In an animal model of acute intestinal mucosal loss, Shi et al. [19, 20] found that acupoints show subcutaneous mast cell recruitment and degranulation, which may excite neurons and stimulate skin cells to synthesize and secrete cytokines related to immunity. These cytokines could induce sympathetic generation in the corresponding segment of the ganglion to promote the self-healing of internal organs [11, 21]. Therefore, appropriate stimulation of sensitized acupoints may theoretically mobilize the body's self-healing function. However, in the present study, no significant effect was found in the secondary outcomes, including CCS grade and SAQ scores. This may reflect the fact that most (190) of the patients included in this study had a baseline number of angina attacks of 5.96 ± 5.24, and 168 (88.42%) patients were at CCS grade I or II, with moderate SAP, and with quality of life not severely affected by angina pectoris [22].

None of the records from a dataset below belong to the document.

-- ==== Sys2Proof/Machine/Landing.lean ====
section
/-! DEFINITION. What a landing does: the side port, the output messages, the engine's registers, failures (R96, R97, R114, R120, R186,
R187-R191, R222, R223, R289, R313). -/

namespace Sys2Proof.Machine

/-! The side port (R96, R97). -/

/-- The word addresses that a run of bytes covers only in part. -/
def partWords (a n : Nat) : List Nat :=
  (if a % 8 ≠ 0 then [a / 8 * 8] else []) ++ (if (a + n) % 8 ≠ 0 then [(a + n) / 8 * 8] else [])

/-- What cells held before they are written, under what is already kept of them. -/
def keepOld (m : Mem) (kept cs : List Host.Cell) : List Host.Cell :=
  cs.foldl (fun old c => if (cellAt old c.1).isSome then old else cellPut old c.1 (memGet m c.1)) kept

/-- The bytes of a memory at the addresses given, with what is kept of some of them in its place. -/
def readOver (m : Mem) (old : List Host.Cell) (as : List Nat) : List Byte :=
  if old.isEmpty then memGets m as else as.map fun a => (cellAt old a).getD (memGet m a)

/-- Bytes of activation SRAM as a unit reads them in cycle `now`: from before a write of the side port in that cycle (R96). -/
def Engine.unitGets (g : Engine) (now : Nat) (as : List Nat) : List Byte :=
  readOver g.act (if g.sideAt = now then g.sideOld else []) as

/-- Bytes of activation SRAM as the side port reads them in cycle `now`: from before a write of a unit in that cycle (R96). -/
def Engine.sideGets (g : Engine) (now : Nat) (as : List Nat) : List Byte :=
  readOver g.act (if g.unitAt = now then g.unitOld else []) as

/-- Cells of activation SRAM that the side port writes in cycle `now`; `kept` are those whose words count as written whole. -/
def Engine.sidePut (g : Engine) (now : Nat) (cs : List Host.Cell) : Engine :=
  { g with act := memPut g.act cs, sideAt := now, sideOld := keepOld g.act (if g.sideAt = now then g.sideOld else []) cs }

/-- Whether a side-port read of `n` bytes from `a` on returns ST_CHECK_MISMATCH (R191): it meets the hold of a line that the vector unit landed in
cycle `now` or one of the two before it, and the line has been zeroed, or is zeroed by the end of the hold. -/
def Engine.shadowHold (g : Engine) (now a n : Nat) : Bool :=
  (g.vecLanded.filter fun x => decide (now ≤ x.1 + 2 ∧ 64 * x.2 < a + n ∧ a < 64 * x.2 + 64)).any fun x =>
    g.zeroed.contains x || g.landings.any fun l => match l.eff with
      | .fail ev => ev.zeroFrom.any fun z => decide (z ≤ x.1 ∧ x.1 ≤ z + 2)
      | _ => false

/-- A side-port write of bytes (R96, R97): words that are uncorrectable and only partly covered are not
written, and then the answer is false; words that the unit port wrote in the same cycle count as collisions. The words that a merge reads
are corrected, or found uncorrectable, as the environment has it (R98, R99). -/
def State.sideWrite (s : State) (e : EngId) (a : Nat) (bs : List Byte) (f : Flt := {}) : State × Bool :=
  let parts := partWords a bs.length
  let found := match f.uncorrectable with
    | none => none
    | some w => if parts.contains (w / 8 * 8) then some (w / 8 * 8) else none
  let s : State := match found with
    | none => if parts.isEmpty then s else s.updEng e fun g => { g with mem := g.mem.corrected true f.corrected }
    | some w => s.actUe e w none 0xFFFF
  let g := s.eng[e]
  let bad := parts.filter fun w => g.mem.actBad.contains w
  let cs := (cellsFrom a bs).filter fun c => !bad.contains (c.1 / 8 * 8)
  let hits := if g.unitAt = s.now then
      (g.unitWords.filter fun w => decide (a < w + 8 ∧ w < a + bs.length)).length else 0
  (s.updEng e fun g =>
    { g.sidePut s.now cs with
      mem := { g.mem.actWritten a bs.length with collisions := bump 32 g.mem.collisions hits } }, bad.isEmpty)

/-! Sealed items (R289, R290). -/

/-- The nonce of a sealed item: direction, lane, two zero bytes and MSG_SEQ. -/
def sealNonce (dir lane seq : Nat) : List Byte :=
  [BitVec.ofNat 8 dir, BitVec.ofNat 8 lane, 0, 0] ++ natLe seq 8

/-- The ciphertext and the 16 tag bytes of a sealed item under a key. -/
def sealBytes (key nonce aad plain : List Byte) : List Byte :=
  let x := gcmSeal key nonce aad plain
  x.1 ++ x.2

/-- The newest epoch of a key slot with its key (R288). -/
def KeySlot.newest (k : KeySlot) : Nat × List Byte := k.installed.headD (0, [])

/-- The next MSG_SEQ that the module uses in a series, and the state with it taken. -/
def State.msgSeq (s : State) (p : PartId) (lane epoch : Nat) : Nat × State :=
  let n := ((assoc (lane, 1, epoch) s.part[p].series).getD 0).toNat + 1
  (n, s.updPart p fun q => { q with series := assocSet (lane, 1, epoch) (BitVec.ofNat 64 n) q.series })

/-! Rows of direct windows (R222, R223). -/

/-- Bytes stored in a window's rows. -/
def DWin.store (w : DWin) (a : Nat) (bs : List Byte) : DWin := { w with rows := memWrite w.rows a bs }

/-- Rows of a window made not ready, until the cycle given where it is known. -/
def DWin.unready (w : DWin) (rs : List Nat) (until' : Option Nat := none) : DWin :=
  { w with notReady := rs.map (fun r => (r, until')) ++ w.notReady.filter fun x => !rs.contains x.1 }

/-- Rows of a window made valid. -/
def DWin.ready (w : DWin) (rs : List Nat) : DWin := { w with notReady := w.notReady.filter fun x => !rs.contains x.1 }

/-- Whether the host reads the not-ready pattern of a row in cycle `now`. -/
def DWin.hides (w : DWin) (row now : Nat) : Bool := match assoc row w.notReady with
  | none => false
  | some none => true
  | some (some c) => decide (now < c)

/-- The plain status row of a job (Table 09.9), 32 bytes. -/
def statusPlain (st : Status) (tag : Word) (postmark predicted : Nat) : List Byte :=
  natLe st.toNat 2 ++ natLe 0 2 ++ natLe tag.toNat 4 ++ natLe postmark 8 ++ natLe predicted 4 ++ List.replicate 12 0

/-- A status row written and made valid (R222), sealed where the window is (R289). The host reads it from cycle `seen` on. -/
def State.jobRow (s : State) (w : WinId) (row : Nat) (st : Status) (tag : Word) (postmark predicted entry seen : Nat) :
    State :=
  let plain := statusPlain st tag postmark predicted
  let d := s.host.win[w]
  match d.isSealed, d.bound with
  | true, some p =>
    let (ep, key) := s.part[p].host.newest
    let (n, s) := s.msgSeq p w.val ep
    let aad := natLe n 8 ++ [BitVec.ofNat 8 entry] ++ List.replicate 7 0
    let c := sealBytes key (sealNonce 1 w.val n) aad plain
    let bs := c.take 32 ++ aad ++ c.drop 32
    s.updWin w fun d => (d.store (64 * row) bs).unready [row] (some seen)
  | _, _ => s.updWin w fun d => (d.store (64 * row) (padTo 64 plain)).unready [row] (some seen)

/-! Output messages (R120, R223, R313, R315). -/

/-- The CRC-64 of a message's payload with its OUTPUT_SEQ folded in (R315). -/
def resultDigest (seq : Nat) (bs : List Byte) : Nat := crc64Folded (fun k => seq + k) bs

/-- A message's payload cut into packets of at most 4,096 bytes, with the offset of each. -/
def chopPayload : Nat → Nat → List Byte → List (Nat × List Byte)
  | 0, _, _ => []
  | n + 1, off, bs =>
    if bs.length ≤ 4096 then [(off, bs)] else (off, bs.take 4096) :: chopPayload n (off + 4096) (bs.drop 4096)

/-- The packets of a finished message on a FABRIC route queued at its port (R120, R313), or held back by a standby in step (R312). What
an active has taken over carries REEMIT as far as R321 tells. What a job sends after its last collection is marked ST_DEADLINE_MISS in the
STATUS bytes of its header (R43; log entry 86). -/
def State.emitMessage (s : State) (j : Job) (r : RouteEntry) (w : Win) (c : Ctx) (note : Bool) (seq : Nat)
    (bs : List Byte) : State :=
  let cut := chopPayload (bs.length / 4096 + 1) r.offset bs
  let again := if seq ≤ s.twin.reemit[j.part] then 4 else 0
  cut.zipIdx.foldl (fun s ((off, body), i) =>
    let noted := note && i + 1 = cut.length && r.notify ≠ 0xFFFF
    let s := s.updFab fun b => { b with nextTag := b.nextTag + 1 }
    let x : TxPkt :=
      { cls := .output, op := if noted then 2 else 1, job := some j.id, ctx := some c.link.toNat, part := j.part
        pkt :=
          { flags := BitVec.ofNat 8 ((if c.clear then 2 else 0) + again), length := BitVec.ofNat 16 body.length, link := c.remoteLink
            epoch := BitVec.ofNat 16 (sendEpoch c), tag := s.fab.nextTag, window := BitVec.ofNat 16 w.base
            notifyPgh := if noted then BitVec.ofNat 16 r.notify else 0xFFFF, notifyAdd := if noted then 1 else 0
            offset := BitVec.ofNat 64 off, outputSeq := BitVec.ofNat 64 seq, payload := body
            kvSeq := if j.missed ∨ j.last < s.now then stDeadlineMiss else 0 } }
    if s.isStandby then s.updTwin fun t => { t with held := t.held ++ [(c.port, x)] } else s.queueTx c.port x) s

/-- What the twin keeps of a finished message: the digest that the active reports, or that a standby in step compares (R314-R316). -/
def State.noteDigest (s : State) (p : PartId) (seq : Nat) (bs : List Byte) : State :=
  let d := BitVec.ofNat 64 (resultDigest seq bs)
  if s.hasStandby then s.updTwin fun t => { t with unreported := t.unreported ++ [(p, seq, d)] }
  else if ¬ s.isStandby then s
  else match s.twin.expected.find? fun (x : PartId × Nat × Dword) => x.1 = p && x.2.1 = seq with
    | none => s.updTwin fun t => { t with ownDigests := t.ownDigests ++ [(p, seq, d)] }
    | some x =>
      let s := s.updTwin fun t => { t with expected := t.expected.filter fun y => decide (y ≠ x) }
      if x.2.2 = d then s else s.leaveStep

/-- Every cycle of a frame of 64, as a destination of one partition gives them (R34, R453). -/
def allCycles : Dword := 0xFFFFFFFFFFFFFFFF

/-- The first cycle from `c` on that a frame of 64 cycles gives to its owner (R34). -/
def ownedFrom (mask : Dword) (c : Nat) : Nat := c + ((List.range 64).find? fun i => hasBit mask ((c + i) % 64)).getD 0

/-- The cycle after `n` beats have entered a destination from cycle `c` on, one in each owned cycle (R34). -/
def enterBeats (mask : Dword) : Nat → Nat → Nat
  | 0, c => c
  | n + 1, c => enterBeats mask n (ownedFrom mask c + 1)

/-- The cycle after a transfer of `n` beats, handed over in cycle `d`, has entered a destination of the sorting switch: one cycle of
traversal, and then in order of arrival after what the destination has taken before (R34, R453, Tables 02.1 and 02.2). `dest` numbers the
destinations, one for each partition at the host port; `mask` are the cycles that the partition owns there. -/
def State.grant (s : State) (dest : Nat) (mask : Dword) (d n : Nat) : Nat × State :=
  let c := max (d + 1) ((assoc dest s.fab.granted).getD 0)
  let base := wrapInt 6 (-s.twin.shift)
  let at' := enterBeats mask n (c + base) - base
  (at', s.updFab fun b => { b with granted := assocSet dest at' b.granted })

/-- The cycles from a row's having entered the host port to its being readable: Table 02.2, cycles 72 to 87; through a sealed window
20 more (R28). -/
def hostRowTail (isSealed : Bool) : Nat := if isSealed then 35 else 15

/-- A beat of OUT or OUTN that the engine hands to its pass-through port in cycle `d` (R120, R251). -/
def State.landBeat (s : State) (e : EngId) (j : Job) (d route : Nat) (last note : Bool) (bs : List Byte) : State :=
  let r := (imageOn j e).routes.getD route ⟨0, 0, 0, 0, 0, 0⟩
  let old := s.eng[e].seq.msgs.find? fun m => m.route = route
  let sent := (old.map OpenMsg.sent).getD 0
  let payload := (old.map OpenMsg.payload).getD [] ++ bs
  let note := note || old.any OpenMsg.noted
  let keep := fun (s : State) (seq : Nat) => s.updEng e fun g => { g with seq := { g.seq with
    msgs := (if last then [] else [⟨route, sent + bs.length, payload, seq, note⟩]) ++ g.seq.msgs.filter fun m => m.route ≠ route } }
  let done := fun (s : State) (c : Nat) => s.updJob j.id fun j => { j with outEnd := max j.outEnd c, delivered := true }
  let doneRow := fun (s : State) (c : Nat) => (done s c).updJob j.id fun j => { j with rowEnd := max j.rowEnd c }
  match r.kind with
  | 1 =>
    match s.win? r.window with
    | none => s.endEarly j.id stNoWindow
    | some w =>
      if w.part ≠ j.part ∨ w.kind ≠ .remote then s.endEarly j.id stNoWindow else
      let seq := match old with
        | some m => m.outSeq
        | none => s.part[j.part].outSeq + 1
      let s := if old.isNone then s.updPart j.part fun p => { p with outSeq := seq } else s
      let s := keep s seq
      if ¬ last then s else
      let held := s.isStandby
      let s := s.noteDigest j.part seq payload
      match s.ctxNum? w.part w.ctx with
      | none => s.endEarly j.id stNoWindow
      | some c =>
        let s := s.emitMessage j r w c note seq payload
        if held then done s (d + 17) else s.updJob j.id fun j => { j with delivered := true }
  | 2 =>
    if h : r.window < 16 then
      let w : WinId := ⟨r.window, h⟩
      if s.host.win[w].bound ≠ some j.part then keep s 0 else
      let s := keep s 0
      let (c, s) := s.grant (64 + j.part.val) s.part[j.part].swCycles d (ceilDiv bs.length 32)
      let seen := c + hostRowTail s.host.win[w].isSealed
      let a := r.offset + sent
      let rows := (List.range (ceilDiv (sent + bs.length) 64)).map fun i => r.offset / 64 + i
      if ¬ s.host.win[w].isSealed then
        let s := s.updWin w fun x => x.store a bs
        if last then doneRow (s.updWin w fun x => x.unready rows (some seen)) seen
        else s.updWin w fun x => x.unready rows
      else if ¬ last then s.updWin w fun x => x.unready rows
      else
        let (ep, key) := s.part[j.part].host.newest
        let (n, s) := s.msgSeq j.part w.val ep
        let k := s.host.win[w].sealOutNext
        let aad := natLe n 8 ++ natLe (r.offset / 64) 2 ++ natLe rows.length 2 ++ natLe ep 2 ++ [1, 0]
        let c := sealBytes key (sealNonce 1 w.val n) aad payload
        let entry := aad ++ c.drop payload.length
        let s := s.updWin w fun x =>
          { ((x.store r.offset (c.take payload.length)).store (64 * 928 + 32 * k) entry).unready
              ((928 + k / 2) :: rows) (some seen) with sealOutNext := if k = 63 then 32 else k + 1 }
        (doneRow s seen).updJob j.id fun j => { j with sealEntry := k }
    else keep s 0
  | 3 =>
    match j.engines[r.target]? with
    | none => keep s 0
    | some t =>
      let s := keep s 0
      let (c, s) := s.grant t.val allCycles d (ceilDiv bs.length 128)
      let s := if last then s.updJob j.id fun j => { j with delivered := true } else s
      s.updEng e fun g => { g with landings := g.landings ++
        [{ due := c, job := j.id
           eff := .arrive t (r.offset + sent) bs last j.part (if last ∧ note ∧ r.notify ≠ 0xFFFF then some r.notify else none) }] }
  | _ => keep s 0

/-! Landings (R114). -/

/-- The lines that a list of cells touches. -/
def cellLines (cs : List Host.Cell) : List Nat := (cs.map fun c => c.1 / 64).eraseDups

/-- A landing of the unit port in activation SRAM in cycle `d`. -/
def Engine.unitWrite (g : Engine) (d : Nat) (vec : Bool) (cs : List Host.Cell) : Engine :=
  let ws := (cs.map fun c => c.1 / 8 * 8).eraseDups
  { g with
    act := memPut g.act cs
    unitOld := keepOld g.act (if g.unitAt = d then g.unitOld else []) cs
    unitAt := d
    unitWords := if g.unitAt = d then ws ++ g.unitWords else ws
    vecLanded := (if vec then (cellLines cs).map fun l => (d, l) else []) ++ g.vecLanded.filter fun x => decide (d ≤ x.1 + 3)
    matLanded := (if vec then [] else (cellLines cs).map fun l => (d, l)) ++ g.matLanded.filter fun x => decide (d ≤ x.1 + 3)
    mem := { g.mem with actBad := g.mem.actBad.filter fun w =>
      !((List.range 8).all fun i => cs.any fun c => c.1 = w + i) } }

In this study, the von Frey detector was used to assess PPT at disease-related acupoints. Published observational studies have suggested that PPTs at acupoints are decreased in most patients and decrease further with disease severity [23-26]. In recent years, experimental studies have found that histamine, 5-hydroxytryptamine, prostaglandin, bradykinin, substance-P, and nerve growth factor were highly concentrated in the subcutaneous tissue around the sensitive acupoints in animal models [27, 28], and the accumulation of these substances in the local skin was considered to be the material basis of abnormal sensitivity of acupoints [6, 16]. However, the present study found that, for both groups, although posttreatment SAP was alleviated compared with baseline, PPT changes differed between groups, with increases in HSG and decreases in LSG. To date, no research has reported that PPT of acupoints decreases during disease recovery. This study only evaluated PPT twice, before and after the intervention, and may have missed any dynamic change in the acupoint pain threshold. However, the findings suggest that acupoint sensitization may not vary linearly with disease severity. Owing to the instability of mechanistic studies [29], further dynamic monitoring technology is needed to explain the complex process of acupoint sensitization [30].

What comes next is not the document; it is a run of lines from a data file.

/-- An uncorrectable row among those that an engine's preloads were read from ends the job as it starts: nothing derived from it is sent
(R99, R130). -/
def State.failPreload (s : State) (e : EngId) (j : Job) : State :=
  match (preloadRows (imageOn j e)).find? fun r => s.eng[e].mem.storeBad.contains r with
  | none => s
  | some r => s.failAt e j s.now (rowFail {} r)

/-- JOB_START (R105, Table 05.18): two cycles after the trigger's increment, on every engine at once. A walk that found no sequence or too
many pages ends the job there (R164). The argmax pair register carries nothing into the job: read before its FIRST it gives free values
(R129, R152). -/
def execJobStart (t : Nat) (e : EngId) (s : State) : Host.Outcome State Fault Refusal :=
  let s := s.advance t
  .next (match s.queueOf e with
    | [] => s
    | j :: _ => match j.released with
      | none => s
      | some c =>
        if j.started.isSome ∨ j.early.isSome ∨ s.now < c + 2 ∨ ¬ j.engines.all (s.engineFree j) then s
        else
          let s := j.engines.foldl State.walkStart s
          let st := (s.job? j.id).bind Job.kvStatus
          if st = some stKvNoSequence then
            (s.endEarly j.id stKvNoSequence).updKv j.part fun k => { k with event := setBit k.event 3 }
          else if st = some stKvWindow then
            (s.endEarly j.id stKvWindow).updKv j.part fun k => { k with event := setBit k.event 4 }
          else
            let s := s.updJob j.id fun j => { j with started := some s.now }
            let s := j.engines.foldl (fun s e =>
              let (n, s) := s.fresh
              s.updEng e fun g =>
                { g with argmax := { seed := some n }
                         seq := { job := some j.id, freeFrom := g.seq.freeFrom, testUntil := g.seq.testUntil } }) s
            j.engines.foldl (fun s e => s.failPreload e j) s)

/-! The completion point, and misses. -/

/-- The cycle of a job's completion point so far as its ENDs and outputs have reached it (R36). -/
def Job.completion (j : Job) : Nat := max j.outEnd ((j.ends.map Prod.snd).foldl max 0 + 1)

/-- Whether a job still has an output under way: a beat to be handed over, a message open, a packet to be sent. -/
def State.outputsPending (s : State) (j : Job) : Bool :=
  (j.engines.any fun e => s.eng[e].landings.any fun l => l.job = j.id && match l.eff with
    | .beat _ _ _ _ => true
    | .arrive _ _ _ last _ _ => last
    | _ => false)
  || s.fab.ports.toList.any fun p => p.queue.any fun x => x.job = some j.id

/-- Whether a job has reached its completion point (R36). The append of a bound job, in the cycle after its END, comes first, and before it an
edit that commits in that cycle (R172, R177). -/
def State.isComplete (s : State) (j : Job) : Bool :=
  j.early.isNone && j.allEnded (if j.walkGen.isSome then s.now - 1 else s.now) && !s.outputsPending j && j.completion ≤ s.now

/-- The outputs of a job that are still queued at a port marked ST_DEADLINE_MISS (R43; log entry 86). -/
def State.markOutputs (s : State) (j : Job) : State :=
  let mark := fun (x : TxPkt) => if x.job = some j.id then { x with pkt := { x.pkt with kvSeq := stDeadlineMiss } } else x
  s.updFab fun b => { b with ports := b.ports.map fun p => { p with queue := p.queue.map mark } }

/-- A miss of a job noted, and what the monitor does on it (R42, R43, R45). -/
def State.miss (s : State) (j : Job) (at' : Nat) : State :=
  ((s.updJob j.id fun j => { j with missed := true }).markOutputs j).recordMiss j at'

/-- A job that wrote a checkpoint and lets its slot be sealed (R206). -/
def State.noteSeal (s : State) (j : Job) : State := s.updPart j.part fun p => match p.ckpt with
  | none => p
  | some c =>
    if j.cls = some c.cls ∧ c.interval ≤ s.now - c.lastSeal then
      { p with ckpt := some { c with dueJobs := c.dueJobs ++ [j.id] } }
    else p

/-- A job at its completion point: its miss if it is late, its report, and its checkpoint (R36, R42, R43, R180, R206,
R222). -/
def State.complete (s : State) (j : Job) : State :=
  let c := j.completion
  let late := decide (j.last < c) && !j.missed
  let s := if late then s.miss j (j.last + 1) else s
  let j := if late then { j with missed := true } else j
  let s := if j.kvStatus = some stKvFull then s.updKv j.part fun k => { k with event := setBit k.event 0 } else s
  let s := j.engines.foldl (fun s e => s.updEng e fun g => g.forget j.id none) s
  let s := { s with jobs := s.jobs.filter fun x => x.id ≠ j.id }
  (s.noteSeal j).report j c

/-- JOB_COMPLETION (R36). -/
def execJobCompletion (t : Nat) (job : Nat) (s : State) : Host.Outcome State Fault Refusal :=
  let s := s.advance t
  .next (match s.job? job with
    | none => s
    | some j => if s.isComplete j then s.complete j else s)

/-- DEADLINE_MISS (R42): in the cycle after the last collection the job has not reached its completion point. -/
def execDeadlineMiss (t : Nat) (job : Nat) (s : State) : Host.Outcome State Fault Refusal :=
  let s := s.advance t
  .next (match s.job? job with
    | none => s
    | some j =>
      if j.early.isSome ∨ j.missed ∨ s.now ≤ j.last ∨ (s.isComplete j ∧ j.completion ≤ j.last) then s
      else s.miss j (j.last + 1))

/-- SAFE_STOP_MIN_EXPIRY (R46, R408): the thermal source also waits for a level below 3. -/
def execSafeStopMinExpiry (t : Nat) (src : StopSrc) (s : State) : Host.Outcome State Fault Refusal :=
  let s := s.advance t
  .next (match src with
    | .deadline => s.updPwr fun p => { p with deadlineStop := expireStop p.deadlineStop s.now }
    | .twin => s.updTwin fun w => { w with stop := expireStop w.stop s.now }
    | .thermal => if s.pwr.level = 3 then s else s.updPwr fun p => { p with thmStop := expireStop p.thmStop s.now })

end Sys2Proof.Machine
end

This study is the largest multicentre randomized controlled trial to date on SAP under the guidance of acupoint sensitization theory. With a strict design and objective intervention, this study has great significance in demonstrating the preventive value of acupoint sensitization and the potential to improve the clinical efficacy of traditional acupoint therapy.

There were two limitations in this study. First, there was no sham acupressure group, limiting the extrapolation of the conclusion. Second, only one form of acupoint sensitization, pain sensitivity, was studied. Since the measurement of the pain threshold of patients is readily affected by subjective patient-related factors, the pain threshold varies greatly between patients. Follow-up studies should also focus on other forms of acupoint sensitization, such as photosensitivity and thermosensitivity.

5. Conclusions

The frequency of angina pectoris attacks in patients who received acupressure at acupoints with high pain sensitivity was less than that in patients who received the acupressure at acupoints with low pain sensitivity. Acupoint sensitization phenomena have clinical value in the adjuvant treatment of stable angina pectoris.